До чего милые повадки в произношении, до чего сказочная манера мыслить!
— О работе поговорим завтра, — предупреждаю сразу, и сама же испытываю дикое облегчение от этого своего решения. — Сегодня просто будем знакомиться. Только не просите рассказать о себе, у меня аллергия на эту тему — беспрерывно строчу какие-то пресс-релизы. Расскажите лучше…
Обожаю погружения в чужие судьбы. Забываю обо всех тревогах, открываюсь и слушаю, слушаю, слушаю…

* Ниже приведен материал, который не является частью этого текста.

-- ==== Sys2Proof/Machine/State.lean ====
section
/-! DEFINITION. The state of the machine as plain data: every piece of state that INVENTORY.md lists under its State
heading. -/
namespace Sys2Proof.Machine

/-- Why the machine stops. -/
inductive Fault where
  /-- An instruction of a run or of a native slot where no run issues (`State.issue` is none, or names no wave). Raised by
  the meanings of those instructions; a step sets the run before it issues, and meets this only where the agenda itself lists such an
  instruction; safe. -/
  | noRun
  deriving DecidableEq, Repr

/-- Why an instruction is refused. -/
inductive Refusal where
  /-- No meaning yet for the named row. Raised by `exec`; safe. -/
  | notModelled (mnemonic : String)
  deriving DecidableEq, Repr

/-- A value with its type (01 R27). -/
structure TVal where
  ty : Ty
  bits : Bits
  deriving DecidableEq, Repr

/-- STATE of a lane (17 R390), without the helper mark. -/
inductive LaneSt where
  | live | exited | killed | never
  deriving DecidableEq, Repr

/-- Where a lane is parked (05 R144, R154, R160, R161; 13 R308). -/
inductive Park where
  | none | wbar | gbar | join | held
  deriving DecidableEq, Repr

/-- The four words of a lane's random-number state (07 R205). -/
structure Rng where
  s0 : Word
  s1 : Word
  s2 : Word
  s3 : Word
  deriving DecidableEq, Repr

/-- A frame: function, portable index (of the outstanding call in an outer frame), and the values defined (01 R40). -/
structure Frame where
  func : Nat
  idx : Nat
  vals : List (Nat × TVal)
  deriving DecidableEq, Repr

/-- One lane (01 R40; 05 R142 to R159). Frames stand innermost first. -/
structure Lane where
  st : LaneSt
  helper : Bool
  frames : List Frame
  flags : Byte
  rng : Rng
  park : Park
  ejected : Bool
  /-- bundles issued by the wave since the lane's run last issued (05 R146) -/
  age : Nat
  /-- what `gateret` handed back (20 R440) -/
  gateVal : Option DWord
  deriving DecidableEq, Repr

/-- A watchpoint entry (09 R230). -/
structure Watch where
  addr : DWord
  ctl : DWord
  deriving DecidableEq, Repr

/-- What a held run waits for (13 R308; 12 R284; 20 R438, R443). -/
inductive Cond where
  /-- `cbwait.full`: PUSH − ADV of a handle slot reaches k -/
  | pushes (h : Word) (k : Nat)
  /-- `cbwait.room`: N − (CLAIM − ADV) reaches k -/
  | room (h : Word) (k : Nat)
  /-- a command's claim, range-lock entries and queue place -/
  | issue (h : Word) (entries : Nat) (ke : Bool)
  /-- free accumulator tiles -/
  | tiles (t : Nat)
  /-- the group's turn on the matrix path -/
  | turn
  /-- counters that reach values: lane, pointer, value -/
  | counters (l : List (Nat × DWord × DWord))
  /-- a wave slot and window in the target's entry for this gate context, which has not started -/
  | gateRoom (gid : Nat)
  /-- the gate context of this group identifier -/
  | gateRun (gid : Nat)
  /-- answers of a peer package, by lane and address (22 R488) -/
  | peer (l : List (Nat × DWord))
  /-- lines that wait for tokens at a core's L2 port: the last of the domain's requests that must leave it (09 R234) -/
  | port (core last : Nat)
  deriving DecidableEq, Repr

/-- A held run (13 R308); `met` marks lanes whose counter has been met (20 R443), `released` that the condition held. -/
structure Hold where
  mask : Word
  cond : Cond
  met : Word
  released : Bool
  deriving DecidableEq, Repr

/-- A set of lanes ejected at one branch (05 R154, R155). -/
structure EjSet where
  id : Nat
  half : Nat
  func : Nat
  /-- call chain of the lanes and portable index of the join block's first instruction -/
  chain : List (Nat × Nat)
  join : Nat
  /-- lanes that have neither rejoined nor ended -/
  away : Word
  /-- lanes parked at the join for this set -/
  waiting : Word
  timerOn : Bool
  timedOut : Bool
  /-- the time in nanoseconds at which the timer started -/
  since : Nat
  deriving DecidableEq, Repr

/-- The named fields of a fault record, without SEQ (17 R380). -/
structure FaultRec where
  code : Nat
  cls : Nat
  lane : Byte
  check : Nat
  acc : Nat
  dom : Nat
  flags : Byte
  addr : DWord
  func : Nat
  index : Nat
  ifunc : Nat
  iindex : Nat
  group : Nat
  wave : Nat
  iwave : Nat
  depth : Nat
  dead : Word
  run : Word
  native : DWord
  launch : Word
  deriving DecidableEq, Repr

/-- A record waiting for a trap queue, or held in one, with its sequence number (17 R381). -/
structure TrapRec where
  fr : FaultRec
  seq : Word
  /-- group identifier of the stopped wave, 0 for a report -/
  gid : Nat
  wave : Nat
  deriving DecidableEq, Repr

/-- A wave stopped at a trap: the queue that resumes it, the SEQ there and the record (17 R379, R382). -/
structure TrapStop where
  queue : Nat
  seq : Word
  /-- a second queue that holds the record (17 R379, R382) -/
  other : Option (Nat × Word)
  fr : FaultRec
  deriving DecidableEq, Repr

/-- Native registers of a wave (15 R331); unlisted registers read 0. -/
structure NRegs where
  s : List (Nat × DWord)
  /-- key: register × 32 + lane -/
  v : List (Nat × Word)
  m : List (Nat × Word)
  /-- key: 2 × counter for TRIP, 2 × counter + 1 for ITER -/
  lc : List (Nat × Word)
  /-- staging registers; key: code × 32 + lane (15 R343), `mxs` in lane 0 -/
  stg : List (Nat × DWord)
  deriving DecidableEq, Repr

/-- A modulo loop in progress (15 R349 to R352). -/
structure Loop where
  lc : Nat
  ii : Nat
  sc : Nat
  /-- TC address of the first body bundle -/
  body : Nat
  pass : Nat
  /-- bundle of the pass that issues next -/
  bundle : Nat
  /-- T, or T′ while the loop drains -/
  trip : Nat
  drain : Bool
  faulted : Bool
  deriving DecidableEq, Repr

/-- Where a lane stands in the native form: TC address of its next bundle, and for its outstanding native calls, innermost
first, the bundle after the call and the caller's frame there (15 R339; 16 R362, R371); `sp` holds its frames at its last safe point
(17 R397). -/
structure NLane where
  npc : Nat
  rstack : List (Nat × Frame)
  sp : List Frame
  deriving DecidableEq, Repr

/-- The native context of a wave: its lanes that run in translations, by lane, and its registers (15 R331, R353; 16 R371). -/
structure Native where
  lanes : List (Nat × NLane)
  regs : NRegs
  loop : Option Loop
  /-- registers whose landing bit is clear, oldest first: register number plus 256 × kind (15 R346) -/
  pending : List Nat
  /-- filled and empty slots of the passes of each loop counter (17 R396); key: counter × 32 + 2 × slot kind, plus 1 for empty; its
  stall count at counter × 32 + 16 -/
  lcc : List (Nat × Nat)
  deriving DecidableEq, Repr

Они знакомы почти сорок лет. Учились в одном классе, о чем по сей день вспоминают так красочно, будто и месяца не прошло с момента выпуска… До сих пор бывшие одноклассники не зовут Людмилу иначе, как Невеста, а Михаила — Жених. Ну, прозвища у них такие с самых младших классов, что поделаешь? Имели глупость когда-то открыто подружиться. Сначала обижались на дразнилки, были одни против целого мира… Эдакая детская стопроцентная романтика. Потом на обзывающихся вообще перестали обращать внимание. Да, собственно, и не дразнился уже никто. Просто привыкли называть Женихом с Невестой и воспринимали эти имена, как само собой разумеющееся. Одного мальчика в классе, вон, Пиявкой звали оттого, что в первом классе на спор смачно из ампулы пасту высасывал. Потом высасывать перестал, а Пиявкой так на всю жизнь и остался. Лучше уж Женихом с Невестой быть…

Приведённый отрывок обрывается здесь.